Dataset entries
──────────────────────────────

-- ==== Sys2Proof/Laws/State.lean ====
section
/-! SUPPORT. What each shared operation of Machine/Ops.lean leaves as it was, field by field. -/

namespace Sys2Proof.Machine

@[simp] theorem State.setRing_tick (s : State) (n : Nat) (x : RingPair) : (s.setRing n x).tick = s.tick := by rfl
@[simp] theorem State.setRing_window (s : State) (n : Nat) (x : RingPair) : (s.setRing n x).window = s.window := by rfl
@[simp] theorem State.setRing_host (s : State) (n : Nat) (x : RingPair) : (s.setRing n x).host = s.host := by rfl
@[simp] theorem State.setRing_slices (s : State) (n : Nat) (x : RingPair) : (s.setRing n x).slices = s.slices := by rfl
@[simp] theorem State.setRing_jobs (s : State) (n : Nat) (x : RingPair) : (s.setRing n x).jobs = s.jobs := by rfl
@[simp] theorem State.setRing_lanes (s : State) (n : Nat) (x : RingPair) : (s.setRing n x).lanes = s.lanes := by rfl
@[simp] theorem State.setRing_sched (s : State) (n : Nat) (x : RingPair) : (s.setRing n x).sched = s.sched := by rfl
@[simp] theorem State.setRing_keys (s : State) (n : Nat) (x : RingPair) : (s.setRing n x).keys = s.keys := by rfl
@[simp] theorem State.setRing_vault (s : State) (n : Nat) (x : RingPair) : (s.setRing n x).vault = s.vault := by rfl
@[simp] theorem State.setRing_ent (s : State) (n : Nat) (x : RingPair) : (s.setRing n x).ent = s.ent := by rfl
@[simp] theorem State.setRing_keeper (s : State) (n : Nat) (x : RingPair) : (s.setRing n x).keeper = s.keeper := by rfl
@[simp] theorem State.setRing_wm (s : State) (n : Nat) (x : RingPair) : (s.setRing n x).wm = s.wm := by rfl
@[simp] theorem State.setRing_chain (s : State) (n : Nat) (x : RingPair) : (s.setRing n x).chain = s.chain := by rfl
@[simp] theorem State.setRing_dict (s : State) (n : Nat) (x : RingPair) : (s.setRing n x).dict = s.dict := by rfl
@[simp] theorem State.setRing_tamper (s : State) (n : Nat) (x : RingPair) : (s.setRing n x).tamper = s.tamper := by rfl
@[simp] theorem State.setRing_life (s : State) (n : Nat) (x : RingPair) : (s.setRing n x).life = s.life := by rfl
@[simp] theorem State.setRing_chk (s : State) (n : Nat) (x : RingPair) : (s.setRing n x).chk = s.chk := by rfl
@[simp] theorem State.setRing_sil (s : State) (n : Nat) (x : RingPair) : (s.setRing n x).sil = s.sil := by rfl
@[simp] theorem State.setRing_rst (s : State) (n : Nat) (x : RingPair) : (s.setRing n x).rst = s.rst := by rfl
@[simp] theorem State.setRing_sent (s : State) (n : Nat) (x : RingPair) : (s.setRing n x).sent = s.sent := by rfl
@[simp] theorem State.setRing_free (s : State) (n : Nat) (x : RingPair) : (s.setRing n x).free = s.free := by rfl
@[simp] theorem State.setRing_pending (s : State) (n : Nat) (x : RingPair) : (s.setRing n x).pending = s.pending := by rfl

@[simp] theorem State.updRing_tick (s : State) (n : Nat) (f : RingPair → RingPair) : (s.updRing n f).tick = s.tick := by rfl
@[simp] theorem State.updRing_window (s : State) (n : Nat) (f : RingPair → RingPair) : (s.updRing n f).window = s.window := by rfl
@[simp] theorem State.updRing_host (s : State) (n : Nat) (f : RingPair → RingPair) : (s.updRing n f).host = s.host := by rfl
@[simp] theorem State.updRing_slices (s : State) (n : Nat) (f : RingPair → RingPair) : (s.updRing n f).slices = s.slices := by rfl
@[simp] theorem State.updRing_jobs (s : State) (n : Nat) (f : RingPair → RingPair) : (s.updRing n f).jobs = s.jobs := by rfl
@[simp] theorem State.updRing_lanes (s : State) (n : Nat) (f : RingPair → RingPair) : (s.updRing n f).lanes = s.lanes := by rfl
@[simp] theorem State.updRing_sched (s : State) (n : Nat) (f : RingPair → RingPair) : (s.updRing n f).sched = s.sched := by rfl
@[simp] theorem State.updRing_keys (s : State) (n : Nat) (f : RingPair → RingPair) : (s.updRing n f).keys = s.keys := by rfl
@[simp] theorem State.updRing_vault (s : State) (n : Nat) (f : RingPair → RingPair) : (s.updRing n f).vault = s.vault := by rfl
@[simp] theorem State.updRing_ent (s : State) (n : Nat) (f : RingPair → RingPair) : (s.updRing n f).ent = s.ent := by rfl
@[simp] theorem State.updRing_keeper (s : State) (n : Nat) (f : RingPair → RingPair) : (s.updRing n f).keeper = s.keeper := by rfl
@[simp] theorem State.updRing_wm (s : State) (n : Nat) (f : RingPair → RingPair) : (s.updRing n f).wm = s.wm := by rfl
@[simp] theorem State.updRing_chain (s : State) (n : Nat) (f : RingPair → RingPair) : (s.updRing n f).chain = s.chain := by rfl
@[simp] theorem State.updRing_dict (s : State) (n : Nat) (f : RingPair → RingPair) : (s.updRing n f).dict = s.dict := by rfl
@[simp] theorem State.updRing_tamper (s : State) (n : Nat) (f : RingPair → RingPair) : (s.updRing n f).tamper = s.tamper := by rfl
@[simp] theorem State.updRing_life (s : State) (n : Nat) (f : RingPair → RingPair) : (s.updRing n f).life = s.life := by rfl
@[simp] theorem State.updRing_chk (s : State) (n : Nat) (f : RingPair → RingPair) : (s.updRing n f).chk = s.chk := by rfl
@[simp] theorem State.updRing_sil (s : State) (n : Nat) (f : RingPair → RingPair) : (s.updRing n f).sil = s.sil := by rfl
@[simp] theorem State.updRing_rst (s : State) (n : Nat) (f : RingPair → RingPair) : (s.updRing n f).rst = s.rst := by rfl
@[simp] theorem State.updRing_sent (s : State) (n : Nat) (f : RingPair → RingPair) : (s.updRing n f).sent = s.sent := by rfl
@[simp] theorem State.updRing_free (s : State) (n : Nat) (f : RingPair → RingPair) : (s.updRing n f).free = s.free := by rfl
@[simp] theorem State.updRing_pending (s : State) (n : Nat) (f : RingPair → RingPair) : (s.updRing n f).pending = s.pending := by rfl

@[simp] theorem State.setSlice_tick (s : State) (n : Nat) (x : SliceCtx) : (s.setSlice n x).tick = s.tick := by rfl
@[simp] theorem State.setSlice_window (s : State) (n : Nat) (x : SliceCtx) : (s.setSlice n x).window = s.window := by rfl
@[simp] theorem State.setSlice_host (s : State) (n : Nat) (x : SliceCtx) : (s.setSlice n x).host = s.host := by rfl
@[simp] theorem State.setSlice_rings (s : State) (n : Nat) (x : SliceCtx) : (s.setSlice n x).rings = s.rings := by rfl
@[simp] theorem State.setSlice_jobs (s : State) (n : Nat) (x : SliceCtx) : (s.setSlice n x).jobs = s.jobs := by rfl
@[simp] theorem State.setSlice_lanes (s : State) (n : Nat) (x : SliceCtx) : (s.setSlice n x).lanes = s.lanes := by rfl
@[simp] theorem State.setSlice_sched (s : State) (n : Nat) (x : SliceCtx) : (s.setSlice n x).sched = s.sched := by rfl
@[simp] theorem State.setSlice_keys (s : State) (n : Nat) (x : SliceCtx) : (s.setSlice n x).keys = s.keys := by rfl
@[simp] theorem State.setSlice_vault (s : State) (n : Nat) (x : SliceCtx) : (s.setSlice n x).vault = s.vault := by rfl
@[simp] theorem State.setSlice_ent (s : State) (n : Nat) (x : SliceCtx) : (s.setSlice n x).ent = s.ent := by rfl
@[simp] theorem State.setSlice_keeper (s : State) (n : Nat) (x : SliceCtx) : (s.setSlice n x).keeper = s.keeper := by rfl
@[simp] theorem State.setSlice_wm (s : State) (n : Nat) (x : SliceCtx) : (s.setSlice n x).wm = s.wm := by rfl
@[simp] theorem State.setSlice_chain (s : State) (n : Nat) (x : SliceCtx) : (s.setSlice n x).chain = s.chain := by rfl
@[simp] theorem State.setSlice_dict (s : State) (n : Nat) (x : SliceCtx) : (s.setSlice n x).dict = s.dict := by rfl
@[simp] theorem State.setSlice_tamper (s : State) (n : Nat) (x : SliceCtx) : (s.setSlice n x).tamper = s.tamper := by rfl
@[simp] theorem State.setSlice_life (s : State) (n : Nat) (x : SliceCtx) : (s.setSlice n x).life = s.life := by rfl
@[simp] theorem State.setSlice_chk (s : State) (n : Nat) (x : SliceCtx) : (s.setSlice n x).chk = s.chk := by rfl
@[simp] theorem State.setSlice_sil (s : State) (n : Nat) (x : SliceCtx) : (s.setSlice n x).sil = s.sil := by rfl
@[simp] theorem State.setSlice_rst (s : State) (n : Nat) (x : SliceCtx) : (s.setSlice n x).rst = s.rst := by rfl
@[simp] theorem State.setSlice_sent (s : State) (n : Nat) (x : SliceCtx) : (s.setSlice n x).sent = s.sent := by rfl
@[simp] theorem State.setSlice_free (s : State) (n : Nat) (x : SliceCtx) : (s.setSlice n x).free = s.free := by rfl
@[simp] theorem State.setSlice_pending (s : State) (n : Nat) (x : SliceCtx) : (s.setSlice n x).pending = s.pending := by rfl

@[simp] theorem State.updSlice_tick (s : State) (n : Nat) (f : SliceCtx → SliceCtx) : (s.updSlice n f).tick = s.tick := by rfl
@[simp] theorem State.updSlice_window (s : State) (n : Nat) (f : SliceCtx → SliceCtx) : (s.updSlice n f).window = s.window := by rfl
@[simp] theorem State.updSlice_host (s : State) (n : Nat) (f : SliceCtx → SliceCtx) : (s.updSlice n f).host = s.host := by rfl
@[simp] theorem State.updSlice_rings (s : State) (n : Nat) (f : SliceCtx → SliceCtx) : (s.updSlice n f).rings = s.rings := by rfl
@[simp] theorem State.updSlice_jobs (s : State) (n : Nat) (f : SliceCtx → SliceCtx) : (s.updSlice n f).jobs = s.jobs := by rfl
@[simp] theorem State.updSlice_lanes (s : State) (n : Nat) (f : SliceCtx → SliceCtx) : (s.updSlice n f).lanes = s.lanes := by rfl
@[simp] theorem State.updSlice_sched (s : State) (n : Nat) (f : SliceCtx → SliceCtx) : (s.updSlice n f).sched = s.sched := by rfl
@[simp] theorem State.updSlice_keys (s : State) (n : Nat) (f : SliceCtx → SliceCtx) : (s.updSlice n f).keys = s.keys := by rfl
@[simp] theorem State.updSlice_vault (s : State) (n : Nat) (f : SliceCtx → SliceCtx) : (s.updSlice n f).vault = s.vault := by rfl
@[simp] theorem State.updSlice_ent (s : State) (n : Nat) (f : SliceCtx → SliceCtx) : (s.updSlice n f).ent = s.ent := by rfl
@[simp] theorem State.updSlice_keeper (s : State) (n : Nat) (f : SliceCtx → SliceCtx) : (s.updSlice n f).keeper = s.keeper := by rfl
@[simp] theorem State.updSlice_wm (s : State) (n : Nat) (f : SliceCtx → SliceCtx) : (s.updSlice n f).wm = s.wm := by rfl
@[simp] theorem State.updSlice_chain (s : State) (n : Nat) (f : SliceCtx → SliceCtx) : (s.updSlice n f).chain = s.chain := by rfl
@[simp] theorem State.updSlice_dict (s : State) (n : Nat) (f : SliceCtx → SliceCtx) : (s.updSlice n f).dict = s.dict := by rfl
@[simp] theorem State.updSlice_tamper (s : State) (n : Nat) (f : SliceCtx → SliceCtx) : (s.updSlice n f).tamper = s.tamper := by rfl
@[simp] theorem State.updSlice_life (s : State) (n : Nat) (f : SliceCtx → SliceCtx) : (s.updSlice n f).life = s.life := by rfl
@[simp] theorem State.updSlice_chk (s : State) (n : Nat) (f : SliceCtx → SliceCtx) : (s.updSlice n f).chk = s.chk := by rfl
@[simp] theorem State.updSlice_sil (s : State) (n : Nat) (f : SliceCtx → SliceCtx) : (s.updSlice n f).sil = s.sil := by rfl
@[simp] theorem State.updSlice_rst (s : State) (n : Nat) (f : SliceCtx → SliceCtx) : (s.updSlice n f).rst = s.rst := by rfl
@[simp] theorem State.updSlice_sent (s : State) (n : Nat) (f : SliceCtx → SliceCtx) : (s.updSlice n f).sent = s.sent := by rfl
@[simp] theorem State.updSlice_free (s : State) (n : Nat) (f : SliceCtx → SliceCtx) : (s.updSlice n f).free = s.free := by rfl
@[simp] theorem State.updSlice_pending (s : State) (n : Nat) (f : SliceCtx → SliceCtx) : (s.updSlice n f).pending = s.pending := by rfl

@[simp] theorem State.setPk_tick (s : State) (n : Nat) (x : PkLane) : (s.setPk n x).tick = s.tick := by rfl
@[simp] theorem State.setPk_window (s : State) (n : Nat) (x : PkLane) : (s.setPk n x).window = s.window := by rfl
@[simp] theorem State.setPk_host (s : State) (n : Nat) (x : PkLane) : (s.setPk n x).host = s.host := by rfl
@[simp] theorem State.setPk_rings (s : State) (n : Nat) (x : PkLane) : (s.setPk n x).rings = s.rings := by rfl
@[simp] theorem State.setPk_slices (s : State) (n : Nat) (x : PkLane) : (s.setPk n x).slices = s.slices := by rfl
@[simp] theorem State.setPk_jobs (s : State) (n : Nat) (x : PkLane) : (s.setPk n x).jobs = s.jobs := by rfl
@[simp] theorem State.setPk_sched (s : State) (n : Nat) (x : PkLane) : (s.setPk n x).sched = s.sched := by rfl
@[simp] theorem State.setPk_keys (s : State) (n : Nat) (x : PkLane) : (s.setPk n x).keys = s.keys := by rfl
@[simp] theorem State.setPk_vault (s : State) (n : Nat) (x : PkLane) : (s.setPk n x).vault = s.vault := by rfl
@[simp] theorem State.setPk_ent (s : State) (n : Nat) (x : PkLane) : (s.setPk n x).ent = s.ent := by rfl
@[simp] theorem State.setPk_keeper (s : State) (n : Nat) (x : PkLane) : (s.setPk n x).keeper = s.keeper := by rfl
@[simp] theorem State.setPk_wm (s : State) (n : Nat) (x : PkLane) : (s.setPk n x).wm = s.wm := by rfl
@[simp] theorem State.setPk_chain (s : State) (n : Nat) (x : PkLane) : (s.setPk n x).chain = s.chain := by rfl
@[simp] theorem State.setPk_dict (s : State) (n : Nat) (x : PkLane) : (s.setPk n x).dict = s.dict := by rfl
@[simp] theorem State.setPk_tamper (s : State) (n : Nat) (x : PkLane) : (s.setPk n x).tamper = s.tamper := by rfl
@[simp] theorem State.setPk_life (s : State) (n : Nat) (x : PkLane) : (s.setPk n x).life = s.life := by rfl
@[simp] theorem State.setPk_chk (s : State) (n : Nat) (x : PkLane) : (s.setPk n x).chk = s.chk := by rfl
@[simp] theorem State.setPk_sil (s : State) (n : Nat) (x : PkLane) : (s.setPk n x).sil = s.sil := by rfl
@[simp] theorem State.setPk_rst (s : State) (n : Nat) (x : PkLane) : (s.setPk n x).rst = s.rst := by rfl
@[simp] theorem State.setPk_sent (s : State) (n : Nat) (x : PkLane) : (s.setPk n x).sent = s.sent := by rfl
@[simp] theorem State.setPk_free (s : State) (n : Nat) (x : PkLane) : (s.setPk n x).free = s.free := by rfl
@[simp] theorem State.setPk_pending (s : State) (n : Nat) (x : PkLane) : (s.setPk n x).pending = s.pending := by rfl

@[simp] theorem State.updPk_tick (s : State) (n : Nat) (f : PkLane → PkLane) : (s.updPk n f).tick = s.tick := by rfl
@[simp] theorem State.updPk_window (s : State) (n : Nat) (f : PkLane → PkLane) : (s.updPk n f).window = s.window := by rfl
@[simp] theorem State.updPk_host (s : State) (n : Nat) (f : PkLane → PkLane) : (s.updPk n f).host = s.host := by rfl
@[simp] theorem State.updPk_rings (s : State) (n : Nat) (f : PkLane → PkLane) : (s.updPk n f).rings = s.rings := by rfl
@[simp] theorem State.updPk_slices (s : State) (n : Nat) (f : PkLane → PkLane) : (s.updPk n f).slices = s.slices := by rfl
@[simp] theorem State.updPk_jobs (s : State) (n : Nat) (f : PkLane → PkLane) : (s.updPk n f).jobs = s.jobs := by rfl
@[simp] theorem State.updPk_sched (s : State) (n : Nat) (f : PkLane → PkLane) : (s.updPk n f).sched = s.sched := by rfl
@[simp] theorem State.updPk_keys (s : State) (n : Nat) (f : PkLane → PkLane) : (s.updPk n f).keys = s.keys := by rfl
@[simp] theorem State.updPk_vault (s : State) (n : Nat) (f : PkLane → PkLane) : (s.updPk n f).vault = s.vault := by rfl
@[simp] theorem State.updPk_ent (s : State) (n : Nat) (f : PkLane → PkLane) : (s.updPk n f).ent = s.ent := by rfl
@[simp] theorem State.updPk_keeper (s : State) (n : Nat) (f : PkLane → PkLane) : (s.updPk n f).keeper = s.keeper := by rfl
@[simp] theorem State.updPk_wm (s : State) (n : Nat) (f : PkLane → PkLane) : (s.updPk n f).wm = s.wm := by rfl
@[simp] theorem State.updPk_chain (s : State) (n : Nat) (f : PkLane → PkLane) : (s.updPk n f).chain = s.chain := by rfl
@[simp] theorem State.updPk_dict (s : State) (n : Nat) (f : PkLane → PkLane) : (s.updPk n f).dict = s.dict := by rfl
@[simp] theorem State.updPk_tamper (s : State) (n : Nat) (f : PkLane → PkLane) : (s.updPk n f).tamper = s.tamper := by rfl
@[simp] theorem State.updPk_life (s : State) (n : Nat) (f : PkLane → PkLane) : (s.updPk n f).life = s.life := by rfl
@[simp] theorem State.updPk_chk (s : State) (n : Nat) (f : PkLane → PkLane) : (s.updPk n f).chk = s.chk := by rfl
@[simp] theorem State.updPk_sil (s : State) (n : Nat) (f : PkLane → PkLane) : (s.updPk n f).sil = s.sil := by rfl
@[simp] theorem State.updPk_rst (s : State) (n : Nat) (f : PkLane → PkLane) : (s.updPk n f).rst = s.rst := by rfl
@[simp] theorem State.updPk_sent (s : State) (n : Nat) (f : PkLane → PkLane) : (s.updPk n f).sent = s.sent := by rfl
@[simp] theorem State.updPk_free (s : State) (n : Nat) (f : PkLane → PkLane) : (s.updPk n f).free = s.free := by rfl
@[simp] theorem State.updPk_pending (s : State) (n : Nat) (f : PkLane → PkLane) : (s.updPk n f).pending = s.pending := by rfl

──────────────────────────────

**How to complete this task:** Your task is to find every line above containing the word "slices" and copy it.

**Written solution:**
@[simp] theorem State.setRing_slices (s : State) (n : Nat) (x : RingPair) : (s.setRing n x).slices = s.slices := by rfl
@[simp] theorem State.updRing_slices (s : State) (n : Nat) (f : RingPair → RingPair) : (s.updRing n f).slices = s.slices := by rfl
@[simp] theorem State.setPk_slices (s : State) (n : Nat) (x : PkLane) : (s.setPk n x).slices = s.slices := by rfl
@[simp] theorem State.updPk_slices (s : State) (n : Nat) (f : PkLane → PkLane) : (s.updPk n f).slices = s.slices := by rfl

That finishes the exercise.